After these things, they settled in that place wherein the king had given to them to dwell, and they built houses. Now, in those days they appointed over themselves a Prince (Nagid), even the teacher and rabbi, Yiḥya Halevi, of blessed memory.

==Aftermath==
Those Jews who survived, who returned either to Sana'a or to the other towns and villages, were mostly ill from being exposed to the changes in climate and from the poor quality of drinking water. In Sana'a, they were required to relinquish their ownership over their houses and fields within the city's wall, in the neighborhood of al-Sā'ilah, and were directed to build humble abodes in a new area outside of the city's walls, in a place then known as the "hyena's field" (Ar. Qāʻ al-simaʻ), or what later became known as Qāʻ al-Yahud (the Jewish Quarter). This place attracted other migrant Jews from the other towns and villages from which they had been expelled and soon grew into a suburb, situate about one kilometer beyond the walls which then existed on the extreme west-side of the city. The first synagogue to be built in this place was the Alsheikh synagogue, which housed the most prized possessions: Torah scrolls and old, handwritten manuscripts. Jewish houses were made "low, seldom more than two storeys, and built of sun-baked brick dressed with mud." Today, the place is called Qāʻ al-ʻUlufi (Ar. قاع العلفي). The lands upon which they built the new Jewish Quarter were lands provided by the king, but the Jews were later required to pay a monthly tenancy fee for the land, and which money accrued to the Muslim Waqf (mortmain land) for the upkeep of their own places of worship. Between the new Jewish Quarter and the city walls was a suburb full of gardens called Bi'r alʻAzab (the Single's Well), being once the Turkish Quarter. In subsequent years, the Jewish Quarter was also enclosed by a wall.
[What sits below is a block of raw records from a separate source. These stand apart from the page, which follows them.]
-- ==== Sys2Proof/Machine/Dispatch.lean ====
section
/-! DEFINITION. The dispatch of commands to their meanings, one arm for each row of the command table. -/

namespace Sys2Proof.Machine
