-- ==== Sys2Proof/Machine/Core.lean ====
section
/-! DEFINITION. The machine as the host runs it. -/

def Sys2Proof.core : Host.Core := { State := Sys2Proof.Machine.State, Fault := Sys2Proof.Machine.Fault, Refusal := Sys2Proof.Machine.Refusal, step := Sys2Proof.Machine.step, reset := Sys2Proof.Machine.State.reset }
end

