-- ==== Sys2Proof/Certificates/Slice0/Obligations.lean ====
section
/-! DEFINITION. The statements for the provers: what each command does, the frames, and the invariants (INVENTORY.md; spec 01 to 21). -/

open Sys2Proof Sys2Proof.Machine
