-- ==== Sys2Proof/Laws/State.lean ====
section
/-! SUPPORT. What every update of one field of the state leaves: one lemma for each other field, and what the field's own reader
finds. -/

namespace Sys2Proof.Machine
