-- ==== Sys2Proof/Tests/Slice0.lean ====
section
/-! SUPPORT. Tests: the checks of WellFormed refuse an ill-formed command of each shape, a held mailbox, and, for the statements of
Sys2Proof/Certificates/Slice0/Obligations.lean, states and operands that meet their hypotheses. Each witness is named after its statement. -/

namespace Sys2Proof.Tests
open Sys2Proof.Machine
/- The evaluations run one after another, so that few of them are in memory at a time. -/
set_option Elab.async false

/-! ### WellFormed refuses a command at a die that the part lacks (R2, R3), in each shape of command -/

theorem test_wellFormed_die_refused : WellFormed .p7202 (.purge 2 0) = false ∧ WellFormed .p7404 (.purge 4 0) = false := by decide +kernel
theorem test_wellFormed_pe_refused : WellFormed .p7202 (.runlimit ⟨2, 0, 0⟩) = false := by decide +kernel
theorem test_wellFormed_core_refused :
    WellFormed .p7202 (.reservationTimeout (.pe ⟨2, 0, 0⟩)) = false ∧ WellFormed .p7202 (.reservationTimeout (.sup ⟨2, 0⟩)) = false := by
  decide +kernel
theorem test_wellFormed_supervisor_refused : WellFormed .p7404 (.eventAccept ⟨7, 0⟩) = false := by decide +kernel
theorem test_wellFormed_accepted :
    WellFormed .p7202 (.runlimit ⟨1, 31, 8⟩) = true ∧ WellFormed .p7808 (.eventAccept ⟨7, 7⟩) = true ∧ WellFormed .p7202 .resetNAssert = true := by
  decide +kernel

/-- A block enabled. -/
def on (s : State) (d b : Nat) : State := setF s d b rBlkCtl 0 0 1

/-- The 7808 with AUX and VIN48 present, RESET_N deasserted, and every kind of block of die 0 enabled. -/
def up : State :=
  [bMdr, bEvc, bPrt, bMem, bCoh, bChn, bHxp, bFrl, bWad, bRtl, bSch, bClu 0, bCen 0].foldl (fun s b => on s 0 b)
    { State.reset with mst := { Mst.init with resetN := false }, pw := { Power.init with hv := true } }

/-- A page of 2^18 words at address 0, readable, writable, executable and open to the user. -/
def page (part asid : Nat) : TlbLine := ⟨0, 0, part, asid, 0, 2 ^ 18, w64 (2 ^ 63 + 2 ^ 61 + 2 ^ 60 + 2 ^ 59 + 2 ^ 58), 0⟩

/-- An instance of partition 3. -/
def inst3 : Inst := ⟨w64 (3 * 2 ^ 54), false, 0, 3, 0, 1, [], [], 1, false, 0, .none, 0, 0, 0, 0, 0⟩
/-- PE 0 of spar 0 of die 0, and logical core 0. -/
def pe0 : PeId := ⟨0, 0, 0⟩
def sup0 : SupId := ⟨0, 0⟩
/-- PE 0 runs an instance, and logical core 0 a thread at PL2; both have line 0 in their L1I. -/
def running : State :=
  { up with pes := [(0, { Pe.init with inst := some inst3, cfg := w64 (2 ^ 63), l1i := [0] })],
            sups := [(0, { Sup.init with on := true, l1i := [0] })],
            tlb := [page 3 0, page 0 0], pcache := [⟨0, .pxt, 3, [w64 (2 ^ 63)]⟩, ⟨0, .pxt, 0, [w64 (2 ^ 63)]⟩] }

theorem test_base_live : (dieLive up 0 && sparLive up 0 && engUp up 0 && mstUp up && homeLive up 0 && blkEn up 0 bSch) = true := by
  decide +kernel

/-! ### A mailbox message is stable from its GO to its acknowledgement (R508) -/

/-- The 7404 with the inbound message of partition 3 not acknowledged. -/
def mail3 : State := setMail { up with part := .p7404 } 3 0 true
/-- IACK and IGO in one write: the acknowledgement first, so the message is pending again and nothing is counted. -/
theorem test_mailbox_acknowledged_before_go :
    (let s := prtPulse mail3 (rPrtMbdb + 3) (2 ^ 31 + 2 ^ 30)
     mailBusy s 3 0 = true ∧ getReg s 0 bPrt rPrtMbrej = 0) ∧
    (let s := prtPulse mail3 (rPrtMbdb + 3) (2 ^ 31)
     mailBusy s 3 0 = true ∧ getReg s 0 bPrt rPrtMbrej = 1) := by decide +kernel
/-- A write of a message word while IBUSY is 1 is ignored and counted; with IBUSY 0 it is taken. -/
theorem test_mailbox_word_held :
    (let s := regWrite mail3 0 bPrt (rPrtMbi + 48) 7 (2 ^ 32 - 1) .masthead
     getReg s 0 bPrt (rPrtMbi + 48) = 0 ∧ getReg s 0 bPrt rPrtMbrej = 1) ∧
    (let s := regWrite (mailAck mail3 3 false) 0 bPrt (rPrtMbi + 48) 7 (2 ^ 32 - 1) .masthead
     getReg s 0 bPrt (rPrtMbi + 48) = 7 ∧ getReg s 0 bPrt rPrtMbrej = 0) := by decide +kernel

/-! ### Witnesses of the statements' hypotheses -/

/-- A clean flit of class FRAME for spar 0: partition 3, frame 1, generation 0, codelet 0. -/
def flit3 (port : Nat) : Flit := ⟨mkRoute 0 0 0 0, 0, mkTag 3 1 0 0 port 1, 7⟩
/-- Spar 0 holds the token, with its frame and its codelet of arity `n` cached. -/
def tokenAt (n : Nat) (f : Flit) (m : Tab (Option Match)) : State :=
  { modSpar up 0 fun x =>
      { x with iq := [⟨f, false, false⟩], store := m, fcache := [⟨1, 3, fsLive, 0, 0, 0, 0⟩],
               ccache := [⟨3, 0, 0, 0, 1, 0, 0, w64 (n * 2 ^ 60)⟩] } with
    pcache := [⟨8, .pmt, 3, [w64 (2 ^ 63), 0]⟩, ⟨0, .ppt, 3, [w64 (2 ^ 63 + 64 * 2 ^ 52), 0, 0, 0, 0, 0, 0, 0]⟩] }
/-- The entry of codelet 0 with the operand of port 0. -/
def half3 : Match := newMatch (flit3 0) 2
def set3 : Nat := setHash (tagKey (flit3 0).tag)

/-- What every clause about a token on the hit path asks. -/
def hitPath (s : State) (f : Flit) (n : Nat) : Bool :=
  sparLive s 0 && (nextIq s 0 == some (⟨f, false, false⟩, 0)) && flitCls f != 1 && !itemMode s 0 && !inMiss s 0 (tagKey f.tag)
    && !inEvb s 0 (tagKey f.tag) && ((cachedFrame s 0 3 1).map (·.gen) == some (tagGen f.tag))
    && ((cachedFrame s 0 3 1).any fun fr => (cachedCodelet s 0 fr (tagCodelet f.tag)).any fun cl => wfld cl.entry 63 60 == n)

theorem witness_TokenArrivalFollowsFiringRule_one :
    hitPath (tokenAt 1 (flit3 0) []) (flit3 0) 1 = true ∧ portOk 1 0 = true ∧ neverProduced (flit3 0) = false := by decide +kernel
/-- The three places from which the next token comes: back from the miss buffer, also where the pipeline stands at a token of that key,
where the pipeline stands, and the input queue. -/
theorem witness_TokenArrivalFollowsFiringRule_sources :
    (getSpar (modSpar up 0 fun x => { x with reentry := [flit3 0] }) 0).reentry = [flit3 0] ∧
    (getSpar (modSpar up 0 fun x => { x with reentry := [flit3 0] }) 0).pipe = none ∧
    (let s := modSpar up 0 fun x => { x with reentry := [flit3 0], pipe := some (flit3 1) }
     (getSpar s 0).reentry = [flit3 0] ∧ (getSpar s 0).pipe = some (flit3 1) ∧
     ((getSpar s 0).reentry.any fun x => tagKey x.tag == tagKey (flit3 1).tag) = true) ∧
    (let s := modSpar up 0 fun x => { x with reentry := [{ flit3 0 with tag := 0 }], pipe := some (flit3 0) }
     ((getSpar s 0).reentry.any fun x => tagKey x.tag == tagKey (flit3 0).tag) = false ∧ (getSpar s 0).pipe = some (flit3 0)) ∧
    (let s := tokenAt 1 (flit3 0) []
     (getSpar s 0).reentry = [] ∧ (getSpar s 0).pipe = none ∧ nextIq s 0 = some (⟨flit3 0, false, false⟩, 0) ∧ flitCls (flit3 0) ≠ 1) := by
  decide +kernel
theorem witness_TokenArrivalFollowsFiringRule_misaddressed :
    hitPath (tokenAt 1 (flit3 2) []) (flit3 2) 1 = true ∧ portOk 1 (tagPort (flit3 2).tag) = false ∧
    neverProduced { flit3 0 with kind := 5 } = true ∧ itemMode (setF (tokenAt 1 (flit3 0) []) 0 (bClu 0) rCluSchctl 31 31 1) 0 = true ∧
    (let s := modSpar (tokenAt 1 (flit3 0) []) 0 fun x => { x with fcache := [⟨1, 3, fsLive, 2, 0, 0, 0⟩] }
     ((cachedFrame s 0 3 1).map (·.gen)) = some 2 ∧ tagGen (flit3 0).tag ≠ 2) := by
  decide +kernel
/-- The ways to the miss buffer: the key waits there, is being evicted, has no cached frame, or spilled; with room and without. -/
theorem witness_TokenArrivalFollowsFiringRule_missed :
    (let s := modSpar (tokenAt 2 (flit3 0) []) 0 fun x => { x with miss := [flit3 1] }
     inMiss s 0 (tagKey (flit3 0).tag) = true ∧ (getSpar s 0).miss.length < 64) ∧
    (let s := modSpar (tokenAt 2 (flit3 0) []) 0 fun x => { x with miss := List.replicate 64 (flit3 1) }
     inMiss s 0 (tagKey (flit3 0).tag) = true ∧ 64 ≤ (getSpar s 0).miss.length) ∧
    inEvb (modSpar up 0 fun x => { x with evb := [half3] }) 0 (tagKey (flit3 0).tag) = true ∧ cachedFrame up 0 3 1 = none ∧
    (let s := filterUp (tokenAt 2 (flit3 0) []) 0 3 1
     hitPath s (flit3 0) 2 = true ∧ filterOf s 0 3 1 ≠ 0) := by decide +kernel
theorem witness_TokenArrivalFollowsFiringRule_two :
    (let s := tokenAt 2 (flit3 1) [(8 * set3, some half3)]
     hitPath s (flit3 1) 2 = true ∧ filterOf s 0 3 1 = 0 ∧ wayHit s 0 set3 (tagKey (flit3 1).tag) = some 0 ∧
     wayOf s 0 set3 0 = some half3 ∧ held half3 1 = false ∧ complete (addOperand half3 (flit3 1)) = true) ∧
    (let s := tokenAt 2 (flit3 0) [(8 * set3, some half3)]
     hitPath s (flit3 0) 2 = true ∧ wayHit s 0 set3 (tagKey (flit3 0).tag) = some 0 ∧ held half3 0 = true) ∧
    (let s := tokenAt 3 (flit3 1) [(8 * set3, some { half3 with arity := 3 })]
     hitPath s (flit3 1) 3 = true ∧ complete (addOperand { half3 with arity := 3 } (flit3 1)) = false) := by decide +kernel
/-- Entry `n` of the set of the token's key, of another key. -/
def other3 (n : Nat) : Nat × Option Match := (8 * set3 + n, some { half3 with key := tagKey (flit3 0).tag + 1 + n, age := n })
theorem witness_TokenArrivalFollowsFiringRule_absent :
    (let s := tokenAt 2 (flit3 0) []
     wayHit s 0 set3 (tagKey (flit3 0).tag) = none ∧ (wayFree s 0 set3).isSome = true) ∧
    (let s := tokenAt 2 (flit3 0) ((List.range 8).map other3)
     hitPath s (flit3 0) 2 = true ∧ wayHit s 0 set3 (tagKey (flit3 0).tag) = none ∧ wayFree s 0 set3 = none ∧
     (getSpar s 0).evb.length < 8 ∧ (wayOf s 0 set3 (victim s 0 set3)).isSome = true) ∧
    8 ≤ (getSpar (modSpar up 0 fun x => { x with evb := List.replicate 8 half3 }) 0).evb.length := by decide +kernel

/-- A state with a flit in the miss buffer, a victim of the given key and a flit at ingress. -/
def beside (part : Nat) : State :=
  modSpar (tokenAt 1 (flit3 0) []) 0 fun x =>
    { x with iq := [], miss := [flit3 0], fcache := [], evb := [{ half3 with key := part * 2 ^ 49 }], arr := [flit3 0] }
theorem witness_MatchingUnitMissEvictIngress :
    (let s := beside 9
     let t := unitRead (modSpar s 0 fun x => { x with miss := x.miss.tail }) 0 (descAddr s 0 1) 3
     sparLive s 0 = true ∧ (getSpar s 0).miss = [flit3 0] ∧ inEvb s 0 (tagKey (flit3 0).tag) = false ∧
     (firstBelow 3 fun j => isPoisoned t (descAddr t 0 1 + j)) = none ∧ cachedFrame s 0 3 1 = none ∧ readFrame t 0 3 1 = none ∧
     ptValid (ptFill s 8 .pmt (keyPart (9 * 2 ^ 49))) 8 .pmt (keyPart (9 * 2 ^ 49)) = false ∧ holding s 0 .matcher = false ∧
     half3.dissolving = false ∧ holding s 0 .ingress = false ∧
     atIngress s 0 false = some (flit3 0) ∧ (getSpar s 0).divert = [] ∧ placeFor s 0 (flit3 0) = some false ∧
     checkFlit (flit3 0) 0 = .clean (flit3 0)) ∧
    (let s := ptFill (beside 3) 8 .pmt (keyPart (3 * 2 ^ 49))
     let b := bucketAt s 0 3 (keyFrame (3 * 2 ^ 49))
     ptValid s 8 .pmt (keyPart (3 * 2 ^ 49)) = true ∧ (findLine (notePoison (unitRead s 0 b 256) 0 b) b fun w0 _ => !wbit w0 63).isSome = true) ∧
    (match checkFlit (flit3 0) 3 with | .bad _ => true | _ => false) = true := by decide +kernel
theorem witness_MatchingUnitMissEvictIngress_injection :
    (let s := beside 9
     armed (leaveIngress s 0 false) 0 0x0111 (bClu 0) 0xFF 1 = none ∧ tagPart (flit3 0).tag ∉ (getSpar s 0).divert ∧
     (recvFlit (leaveIngress s 0 false) 0 (bClu 0) 0xFF 0x0111 (flit3 0) 0).1 = some (flit3 0)) ∧
    (let s := modDie (beside 9) 0 fun x => { x with inj := some ⟨1, bClu 0, 0xFF, 0x0111, 1, 3⟩ }
     (armed (leaveIngress s 0 false) 0 0x0111 (bClu 0) 0xFF 1).isSome = true ∧
     (recvFlit (leaveIngress s 0 false) 0 (bClu 0) 0xFF 0x0111 (flit3 0) 0).1 = none) := by decide +kernel
/-- Frame 1 of partition 3 LIVE in memory. -/
def frame3 (s : State) : State := poke (poke s (descAddr s 0 1) (w64 (3 * 2 ^ 54 + 2 ^ 46))) 300 1
theorem witness_MatchingUnitMissEvictIngress_live :
    let s := unitRead (modSpar (frame3 (beside 3)) 0 fun x => { x with miss := [] }) 0 (descAddr up 0 1) 3
    (readFrame s 0 3 1).any (fun fr => fr.gen == 0 && (cachedCodelet (cacheFrame s 0 fr) 0 fr 0).any fun cl => wfld cl.entry 63 60 ≤ 1) = true := by
  decide +kernel
theorem witness_MatchingUnitMissEvictIngress_diversion :
    stuckAt (modSpar up 0 fun x => { x with arr := [flit3 0], iq := List.replicate 16 ⟨flit3 0, false, false⟩ }) 0 3 = true ∧
    iqHeld (getSpar up 0) 3 ≤ pptQshare up 0 3 / 2 := by decide +kernel

/-- The spill ring of spar 0 with one slot written: a token of partition 3. -/
def ring3 : State := writeSlot (poke up (sprBase up 0) 1) 0 0 0 (flit3 0).tag 7 0 8
theorem witness_SpillRingProtocolAndPurge :
    (dieLive up 0 && sparLive up 0) = true ∧
    (let t := unitRead (farAdd up 0 (sprBase up 0) 1).2 0 (sprBase up 0 + 1) 1
     (peek up (sprBase up 0)).toNat - (peek t (sprBase up 0 + 1)).toNat < 2 ^ 20) ∧
    (let b := sprBase ring3 0
     let t := unitRead (unitRead ring3 0 (b + 1) 1) 0 (b + 16) 4
     (firstBelow 4 fun j => isPoisoned t (b + 16 + j)) = none ∧ isPoisoned ring3 (b + 1) = false ∧ wbit (peek ring3 (b + 18)) 63 = true ∧
     peek ring3 (b + 1) = 0 ∧ wfld (peek ring3 (b + 18)) 31 0 = 0 ∧ (getSpar ring3 0).iq.length < 1024) ∧
    (let s := tokenAt 1 { flit3 0 with route := mkRoute 0 1 0 0 } []
     ((nextIq s 0).map fun p => (flitCls p.1.flit, routeBad p.1.flit)) = some (1, false) ∧ (getSpar s 0).pipe = none ∧
     (getSpar s 0).reentry = [] ∧ (getSpar s 0).purges.length < 16) ∧
    (let s := tokenAt 1 { flit3 0 with route := mkRoute 3 1 0 0 } []
     ((nextIq s 0).map fun p => (flitCls p.1.flit, routeBad p.1.flit)) = some (1, true)) ∧
    (let s := modSpar up 0 fun x => { x with purges := [(flit3 0).tag], holds := [⟨0, (flit3 0).tag, 7, 0, 8, .manager⟩, ⟨0, 0, 7, 0, 8, .link 0 1⟩] }
     (getSpar s 0).purges = [(flit3 0).tag] ∧ (getHw s 3).destroying = false ∧ destroyingPart s = none ∧
     ((getSpar s 0).holds.map (·.producer)) = [.manager, .link 0 1] ∧
     0 - (peek (unitRead s (holderDie 0 .manager) (sprBase s 0 + 1) 1) (sprBase s 0 + 1)).toNat < 2 ^ 20) ∧
    (getHw (modHw up 3 fun h => { h with destroying := true }) 3).destroying = true := by decide +kernel
theorem witness_SpillRingProtocolAndPurge_poisoned :
    let b := sprBase up 0
    let s : State := { up with poison := [(b, true)] }
    let t : State := { up with poison := [(b + 1, true)] }
    isPoisoned s b = true ∧ (firstBelow 2 fun j => isPoisoned (unitRead s 0 b 2) (b + j)) = some 0 ∧
    isPoisoned t b = false ∧ isPoisoned (unitRead (farAdd t 0 b 1).2 0 (b + 1) 1) (b + 1) = true ∧
    (firstBelow 2 fun j => isPoisoned (unitRead up 0 b 2) (b + j)) = none := by decide +kernel
theorem witness_SpillRingProtocolAndPurge_generations :
    let u := modHw up 3 fun h => { h with destroying := true }
    (getHw u 3).destroying = true ∧ (tagGen (mkTag 3 5 63 0 0 0) + 1) % 64 = frGen u 0 5 ∧ (tagGen (mkTag 3 5 0 0 0 0) + 1) % 64 ≠ frGen u 0 5 := by
  decide +kernel
theorem witness_SpillRingProtocolAndPurge_full :
    let s := poke up (sprBase up 0) (w64 (2 ^ 20))
    2 ^ 20 ≤ (peek s (sprBase s 0)).toNat - (peek (unitRead (farAdd s 0 (sprBase s 0) 1).2 0 (sprBase s 0 + 1) 1) (sprBase s 0 + 1)).toNat := by
  decide +kernel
At that time, the Muslims passed a new edict which forbade Jews from dwelling within Muslim neighborhoods, so as not to "defile their habitations," although they were at liberty to work in the city. Those who traversed between the Jewish Quarter and the city would go by foot, while those who were either aged or ill would make use of beasts of burden to carry them into the city, the Jewish Quarter being then at a distance of about one-kilometer from the city's walls. The king then passed a series of discriminatory laws (Ar. ghiyār) meant to humiliate the Jews and which not only forbade their riding upon donkeys and horses, but also from walking or passing to the right side of any Muslim. Jews were to pass only on the left side of all Muslims. They also petitioned the king that a Jew would be prohibited by an edict from raising his voice against any Muslim, but to behave in a lowly and contrite spirit, and that offenders would be made punishable by flogging.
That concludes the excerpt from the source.